REQUIREMENT ▸ For every line below that includes the word "lastSync", add one; report the final number and nothing else.

-------- DATA EXCERPTS --------

/-- COMMIT_FRAME (R192, R220). -/
def commitFrame (s : State) (p : Nat) (f : CommitFrame) (fcs : Bool) : State :=
  let r := relay s p f.src.toNat f.hops.toNat fcs false false (.commit f) (.commit { f with hops := f.hops - 1 })
  if r.2 && f.chk.toNat = commitChk f then commitOffer r.1 f.num.toNat f.ta.toNat else r.1

/-- COMMIT_GO (R191 to R194): offered to ASP, and with SEND also sent on the Rope. -/
def commitGo (s : State) (send : Bool) : State :=
  let n := commitNum s
  let ta := commitTa s
  let s1 := commitOffer s n ta
  if send then
    let f : CommitFrame := ⟨BitVec.ofNat 16 (nodeNum s), BitVec.ofNat 32 n, 255, BitVec.ofNat 64 ta, 0⟩
    sendOn s1 [0, 1, 2] (.commit { f with chk := BitVec.ofNat 32 (commitChk f) }) 0
  else s1

/-! ## Subscriptions at a scan start (R224) -/

/-- SUB_EXPIRED of subscription `k`: its watchdog has run out. -/
def expireSub (s : State) (k : Nat) (v : Nat × Nat) : State :=
  let x := subGet s v.1
  if x.live && decide (x.last + tWd s x v.2 < s.tb) then
    log (fldBump (subSet s v.1 { x with live := false, run := 0 }) Reg.ROPE_SAFE_CNT F.ROPE_SAFE_CNT_WD 1) 0x9001 v.1 k 0
  else s

def expireFrom (s : State) : Nat → List (Nat × Nat) → State
  | _, [] => s
  | k, v :: t => expireFrom (expireSub s k v) (k + 1) t

def expireSubs (s : State) : State := expireFrom s 0 (subscriptions s)

/-- For each ROPE_IN block in block order its bit (1) and its expiry (2) (R94, R112). -/
def ropeSnap (s : State) : Tab Nat :=
  let bs := ((runImage s).blocks0 ++ (runImage s).blocks1).filter fun k => k.typ = 0x20
  (bs.zipIdx).foldl (fun t v =>
    let x := subGet s v.1.p0
    tabPut 0 t v.2 (if x.live then b2n (bitN x.bits (v.1.p1 % 32)) else 2)) []

/-! ## Links (R226 to R228) -/

/-- The port opens its standby link (R227): counted and journaled. -/
def openStandby (s : State) : State :=
  ((List.range 3).filter fun p => portStat s p F.ROPE_PORT_STAT_STBY = 1 && portStat s p F.ROPE_PORT_STAT_BROKEN = 0).foldl
    (fun s p =>
      let s1 := fldSet s (Reg.ROPE_PORT_STAT p) F.ROPE_PORT_STAT_STBY 0
      let s2 := fldSet s1 Reg.ROPE_STATUS F.ROPE_STATUS_STBY_OPEN 1
      log (fldBump s2 Reg.ROPE_HEAL_CNT F.ROPE_HEAL_CNT_OPEN 1) 0xC001 6 p 1) s

/-- A RING-CONTROL frame about port `port` (R216, R227, R228). -/
def sendRing (s : State) (sub port : Nat) (ps : List Nat) : State :=
  let f : RingFrame := ⟨BitVec.ofNat 16 (nodeNum s), BitVec.ofNat 8 sub, BitVec.ofNat 8 port, BitVec.ofNat 16 s.rope.ringSeq, 255,
    BitVec.ofNat 16 (portStat s port F.ROPE_PORT_STAT_NEIGH)⟩
  sendOn { s with rope := { s.rope with ringSeq := (s.rope.ringSeq + 1) % 65536 } } ps (.ring f) 0

/-- A link is declared broken (R227): cause 1 PCS synchronisation, 2 silence, 3 recovered clock. -/
def breakLink (s : State) (p cause : Nat) : State :=
  if portStat s p F.ROPE_PORT_STAT_BROKEN = 1 || nodeNum s = 0 then s
  else
    let s1 := portSet (fldSet s (Reg.ROPE_PORT_STAT p) F.ROPE_PORT_STAT_BROKEN 1) p { portGet s p with good := none }
    let s2 := log (fldBump s1 Reg.ROPE_HEAL_CNT F.ROPE_HEAL_CNT_BREAKS 1) 0x9002 p (portStat s p F.ROPE_PORT_STAT_NEIGH) cause
    if inRing s && decide (p < 2) then
      let s3 := sendRing s2 0 p [1 - p]
      if portStat s3 (1 - p) F.ROPE_PORT_STAT_STBY = 1 then openStandby s3 else s3
    else s2

/-- PORT_UP (R210); not while PLL_C has failed (R24). -/
def portUpEvent (s : State) (p : Nat) : State :=
  if nodeNum s ≠ 0 && s.dev ≠ .powerUp && !(p = 2 && fldGet s Reg.ROPE_CFG F.ROPE_CFG_P2EN = 0) &&
      pllLocked s 2 then
    let s1 := fldSet s (Reg.ROPE_PORT_STAT p) F.ROPE_PORT_STAT_LINK 1
    let lk := fldGet s1 Reg.SYS_CLK_STATUS F.SYS_CLK_STATUS_RX_LOCK
    let s2 := fldSet s1 Reg.SYS_CLK_STATUS F.SYS_CLK_STATUS_RX_LOCK (setBitN lk p true)
    ungateBlock (portSet { s2 with rope := { s2.rope with firstUp := some (s2.rope.firstUp.getD s2.tb) } } p
      { portGet s2 p with good := none }) (59 + p)
  else s

/-- PCS_SYNC_LOST (R227). -/
def pcsSyncLost (s : State) (p : Nat) : State :=
  if portStat s p F.ROPE_PORT_STAT_LINK = 1 then breakLink (fldSet s (Reg.ROPE_PORT_STAT p) F.ROPE_PORT_STAT_LINK 0) p 1 else s

/-- LINK_SILENCE (R227): 3 scan periods of the neighbour without a valid frame. -/
def linkSilence (s : State) (p : Nat) : State :=
  let x := portGet s p
  if portUp s p && decide (0 < x.nscan) && silent s x then breakLink s p 2 else s

/-- ROPE_RX_LOCK_LOST (R24). -/
def rxLockLost (s : State) (p : Nat) : State :=
  let lk := fldGet s Reg.SYS_CLK_STATUS F.SYS_CLK_STATUS_RX_LOCK
  if bitN lk p then
    breakLink (fldSet s Reg.SYS_CLK_STATUS F.SYS_CLK_STATUS_RX_LOCK (setBitN lk p false)) p 3
  else s

/-- RING_BREAK (R227): forwarded; a held standby port opens, unless the break is that of the standby link itself. In a ring
port 0 of a node faces port 1 of the next (R211). -/
def ringBreak (s : State) (p : Nat) (f : RingFrame) (fcs : Bool) : State :=
  let r := relay s p f.src.toNat f.hops.toNat fcs true false (.ring f) (.ring { f with hops := f.hops - 1 })
  let own := (List.range 2).any fun q => portStat s q F.ROPE_PORT_STAT_STBY = 1 && decide (f.peer.toNat = nodeNum s) &&
    decide (f.src.toNat = portStat s q F.ROPE_PORT_STAT_NEIGH) && decide (f.port.toNat = 1 - q)
  if r.2 && f.sub = 0 && !own then openStandby r.1 else r.1

/-- RING_RESTORED (R228): forwarded only. -/
def ringRestored (s : State) (p : Nat) (f : RingFrame) (fcs : Bool) : State :=
  (relay s p f.src.toNat f.hops.toNat fcs true false (.ring f) (.ring { f with hops := f.hops - 1 })).1

/-- The port has its synchronisation back and has received valid frames for 3 scan periods of the neighbour (R228). -/
def repaired (s : State) (p : Nat) : Bool :=
  let x := portGet s p
  portUp s p && bitN (fldGet s Reg.SYS_CLK_STATUS F.SYS_CLK_STATUS_RX_LOCK) p && !silent s x &&
    (match x.good with
     | some t => decide (t + silentTicks x ≤ s.tb)
     | none => false)

/-- LINK_REPAIRED (R228): the repaired link becomes the standby link. -/
def linkRepaired (s : State) (p : Nat) : State :=
  if repaired s p && portStat s p F.ROPE_PORT_STAT_BROKEN = 1 then
    let a := Reg.ROPE_PORT_STAT p
    let s1 := fldSet (fldSet s a F.ROPE_PORT_STAT_BROKEN 0) a F.ROPE_PORT_STAT_STBY 1
    let s2 := log s1 0x9005 p (portStat s p F.ROPE_PORT_STAT_NEIGH) 0
    if inRing s2 then sendRing s2 1 p [0, 1] else s2
  else s

/-- The standby link at start-up (R226). -/
def standbyInit (s : State) : State :=
  (List.range 3).foldl (fun s p =>
    fldSet s (Reg.ROPE_PORT_STAT p) F.ROPE_PORT_STAT_STBY
      (b2n (inRing s && fldGet s Reg.ROPE_CFG F.ROPE_CFG_STBY = 1 && fldGet s Reg.ROPE_CFG F.ROPE_CFG_STBY_PORT = p)))
    (fldSet s Reg.ROPE_STATUS F.ROPE_STATUS_STBY_OPEN 0)

/-! ## Ring time (R229, R230, R343) -/

def rootActive (s : State) : Bool := fldGet s Reg.ROPE_STATUS F.ROPE_STATUS_ROOT_ACTIVE = 1
def timeLocked (s : State) : Bool := fldGet s Reg.ROPE_STATUS F.ROPE_STATUS_TIME_LOCKED = 1
/-- This member may be the active root: of a pair only the leader (R238). -/
def mayRoot (s : State) : Bool := !pairMember s || isLeader s
def rootNode (s : State) : Nat := fldGet s Reg.ROPE_TIMECFG F.ROPE_TIMECFG_ROOT
def backupNode (s : State) : Nat := fldGet s Reg.ROPE_TIMECFG F.ROPE_TIMECFG_BACKUP

/-- Set or lose TIME_LOCKED (R230). -/
def setLocked (s : State) (b : Bool) : State :=
  let s1 := fldSet s Reg.ROPE_STATUS F.ROPE_STATUS_TIME_LOCKED (b2n b)
  if b then { s1 with rope := { s1.rope with unlocked := false } }
  else if timeLocked s then { s1 with rope := { s1.rope with lostLock := s1.tb } } else s1

/-- TB runs from `XIN` without correction (R343). -/
def uncorrected (s : State) : State :=
  regSet { s with rope := { s.rope with slew := 0, rateDue := 0, rateAcc := 0 } } Reg.TMR_TB_RATE 0

/-- This node becomes the active root (R229); it is its own reference. -/
def becomeRoot (s : State) : State :=
  let s1 := fldSet (fldSet s Reg.ROPE_STATUS F.ROPE_STATUS_ROOT_ACTIVE 1) Reg.ROPE_STATUS F.ROPE_STATUS_ACT_ROOT (nodeNum s)
  setLocked (uncorrected s1) true

/-- A TIME frame of this node. -/
def timeFrame (s : State) (sub steps : Nat) : TimeFrame :=
  ⟨BitVec.ofNat 16 (nodeNum s), BitVec.ofNat 8 sub, BitVec.ofNat 16 s.rope.timeSeq, 1, BitVec.ofNat 8 steps, 0, 0, 0, 0⟩

def bumpTimeSeq (s : State) : State := { s with rope := { s.rope with timeSeq := (s.rope.timeSeq + 1) % 65536 } }

/-- Ports that carry SYNC: up and not blocked (R229). -/
def syncPorts (s : State) : List Nat := (upPorts s).filter fun p => !portBlocked s p

/-- SYNC_SEND (R229): every 1 ms; the configured root becomes active with its first SYNC. -/
def syncSend (s : State) : State :=
  if nodeNum s ≠ 0 && mayRoot s && (rootActive s || nodeNum s = rootNode s) && decide (s.tb % 100000 = 0) && started s.dev &&
      !(syncPorts s).isEmpty then
    let s1 := if rootActive s then s else becomeRoot s
    bumpTimeSeq (sendOn s1 (syncPorts s1) (.time (timeFrame s1 0 1)) 0)
  else s

/-- ROOT_TAKEOVER (R229): 5 ms without a SYNC. -/
def rootTakeover (s : State) : State :=
  let due := match s.rope.lastSync, s.rope.firstUp with
    | some t, _ => decide (t + 500000 ≤ s.tb)
    | none, some t => decide (t + 500000 ≤ s.tb)
    | none, none => false
  if nodeNum s ≠ 0 && mayRoot s && nodeNum s = backupNode s && !rootActive s && due then
    log (becomeRoot s) 0xC001 7 0 (nodeNum s)
  else s

/-- ACT_ROOT after a SYNC (R229). -/
def actRootAfter (s : State) : Nat :=
  match s.rope.lastSync with
  | none => rootNode s
  | some t => if t + 500000 ≤ s.tb then backupNode s else fldGet s Reg.ROPE_STATUS F.ROPE_STATUS_ACT_ROOT

/-- The rate correction that the node applies, ppb: a free value, within the 100 ppm that R343 allows. -/
def rateOf (ofs : Int) (n : Nat) : Int := max (-100000) (min 100000 (Config.rateCorrection ofs n).toInt)

/-- The correction of TB by an offset in ns (own minus root): one step outside RUN, RECOVERING and DEGRADED above 1 µs, else, on a node
that is TIME_LOCKED, a slew and a rate (R229, R230, R343). DEDUCED (log entry 198): R343 excepts a node that is not locked from the
corrections of its ticks, not from the step of R230. -/
def correctTb (s : State) (ofs : Int) : State :=
  if !active s.dev && (1000 < ofs || ofs < -1000) then
    let s1 := stepTb { s with rope := { s.rope with slew := 0 } } (((s.tb : Int) - Int.tdiv ofs 10).toNat)
    s1
  else if timeLocked s then
    regSet { s with rope := { s.rope with slew := -(Int.tdiv (2 * ofs) 5) } } Reg.TMR_TB_RATE
      (BitVec.ofInt 32 (rateOf ofs s.rope.lockRun))
  else uncorrected s

/-- The lock count after a correction (R230). -/
def lockAfter (s : State) (ofs : Int) (steps : Nat) : State :=
  let b : Int := (20 * steps : Nat)
  if -b ≤ ofs && ofs ≤ b then
    let n := min 16 (s.rope.lockRun + 1)
    let s1 := { s with rope := { s.rope with lockRun := n } }
    if n = 16 then setLocked s1 true else s1
  else setLocked { s with rope := { s.rope with lockRun := 0 } } false

/-- TIME_SYNC (R229, R230): a SYNC on port `p`, stamped `sub` ns within the tick. -/
def timeSync (s : State) (p : Nat) (f : TimeFrame) (fcs : Bool) (sub : Nat) : State :=
  if !portUp s p then s
  else if !fcs then fldBump s (Reg.ROPE_PORT_ERR p) F.ROPE_PORT_ERR_FCS 1
  else if f.hops = 0 then foreign s
  else
    let h := heard s p (.time f)
    let s0 := if f.sub = 0 then { h with rope := { h.rope with syncAt := some s.tb } } else h
    if portBlocked s p || rootActive s || f.sub ≠ 0 then s0
    else
      let stamp := nowNs s + sub
      let root := f.t1.toNat + f.corr.toNat + fldGet s (Reg.ROPE_PORT_DELAY p) F.ROPE_PORT_DELAY_D
      let ofs : Int := (stamp : Int) - (root : Nat)
      let s1 := fldSet s0 Reg.ROPE_STATUS F.ROPE_STATUS_ACT_ROOT (actRootAfter s0)
      let s2 := regSet s1 Reg.ROPE_TIME_OFS (BitVec.ofInt 32 ofs)
      let s3 := { s2 with rope := { s2.rope with lastSync := some s.tb, steps := f.steps.toNat } }
      let s4 := lockAfter s3 ofs f.steps.toNat
      let g := { timeFrame s4 0 (f.steps.toNat + 1) with
        t1 := f.t1, corr := f.corr + BitVec.ofNat 64 (fldGet s (Reg.ROPE_PORT_DELAY p) F.ROPE_PORT_DELAY_D) }
      let s5 := bumpTimeSeq (sendOn s4 ((syncPorts s4).filter fun q => q ≠ p) (.time g) (stamp + 1))
      correctTb s5 ofs

/-- DELAY_MEASURE (R229): every 100 ms a port sends DREQ. -/
def delayMeasure (s : State) (p : Nat) : State :=
  if portUp s p && decide (s.tb % 10000000 = 0) then
    bumpTimeSeq (sendOn s [p] (.time (timeFrame s 1 0)) 0)
  else s

/-- TIME_DREQ (R229): answered with a DRESP on the same link. -/
def timeDreq (s : State) (p : Nat) (f : TimeFrame) (fcs : Bool) (sub : Nat) : State :=
  if !portUp s p then s
  else if !fcs then fldBump s (Reg.ROPE_PORT_ERR p) F.ROPE_PORT_ERR_FCS 1
  else if f.hops = 0 then foreign s
  else
    let g := { timeFrame s 2 0 with seq := f.seq, t1 := f.t1, t2 := BitVec.ofNat 64 (nowNs s + sub) }
    sendOn (heard s p (.time f)) [p] (.time g) 0

/-- TIME_DRESP (R229): half the round trip after subtracting the asymmetry. -/
def timeDresp (s : State) (p : Nat) (f : TimeFrame) (fcs : Bool) (sub : Nat) : State :=
  if !portUp s p then s
  else if !fcs then fldBump s (Reg.ROPE_PORT_ERR p) F.ROPE_PORT_ERR_FCS 1
  else if f.hops = 0 then foreign s
  else
    let trip : Int := ((nowNs s + sub : Nat) : Int) - (f.t1.toNat : Nat) - ((f.t3.toNat : Nat) - (f.t2.toNat : Nat))
    let d := (trip - ofTwos 16 (fldGet s (Reg.ROPE_PORT_ASYM p) F.ROPE_PORT_ASYM_A)) / 2
    fldSet (heard s p (.time f)) (Reg.ROPE_PORT_DELAY p) F.ROPE_PORT_DELAY_D d.toNat

/-- TIME_UNLOCKED (R230): 10 ms without lock, journaled once. -/
def timeUnlocked (s : State) : State :=
  if !timeLocked s && !s.rope.unlocked && nodeNum s ≠ 0 && decide (s.rope.lostLock + 1000000 ≤ s.tb) then
    log { s with rope := { s.rope with unlocked := true } } 0x9003 (regGet s Reg.ROPE_TIME_OFS).toNat 0 0
  else s

/-! ## Views -/

/-- `ROPE_PORTn_STAT` as read: ALIVE within the time of R227. -/
def portStatView (s : State) (p : Nat) : Word :=
  setF (regGet s (Reg.ROPE_PORT_STAT p)) F.ROPE_PORT_STAT_ALIVE (b2n (portUp s p && !silent s (portGet s p)))

/-- `ROPE_STATUS` as read: STBY_HELD and BROKEN follow the ports. -/
def ropeStatus (s : State) : Word :=
  let held := (List.range 3).any fun p => portStat s p F.ROPE_PORT_STAT_STBY = 1
  let w := setF (regGet s Reg.ROPE_STATUS) F.ROPE_STATUS_STBY_HELD (b2n held)
  setF w F.ROPE_STATUS_BROKEN (packBits (fun p => portStat s p F.ROPE_PORT_STAT_BROKEN = 1) 3)

/-- `ROPE_SUBk` (R223). -/
def subView (s : State) (k : Nat) : Word :=
  match (subscriptions s)[k]? with
  | none => 0
  | some (n, _) =>
    let x := subGet s n
    BitVec.ofNat 32 (n * 65536 + 32768 + 16384 * b2n (!x.live) + x.dist)

end Sys2Proof.Machine
end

--------

ANSWER TO THIS PROBLEM ▸ 3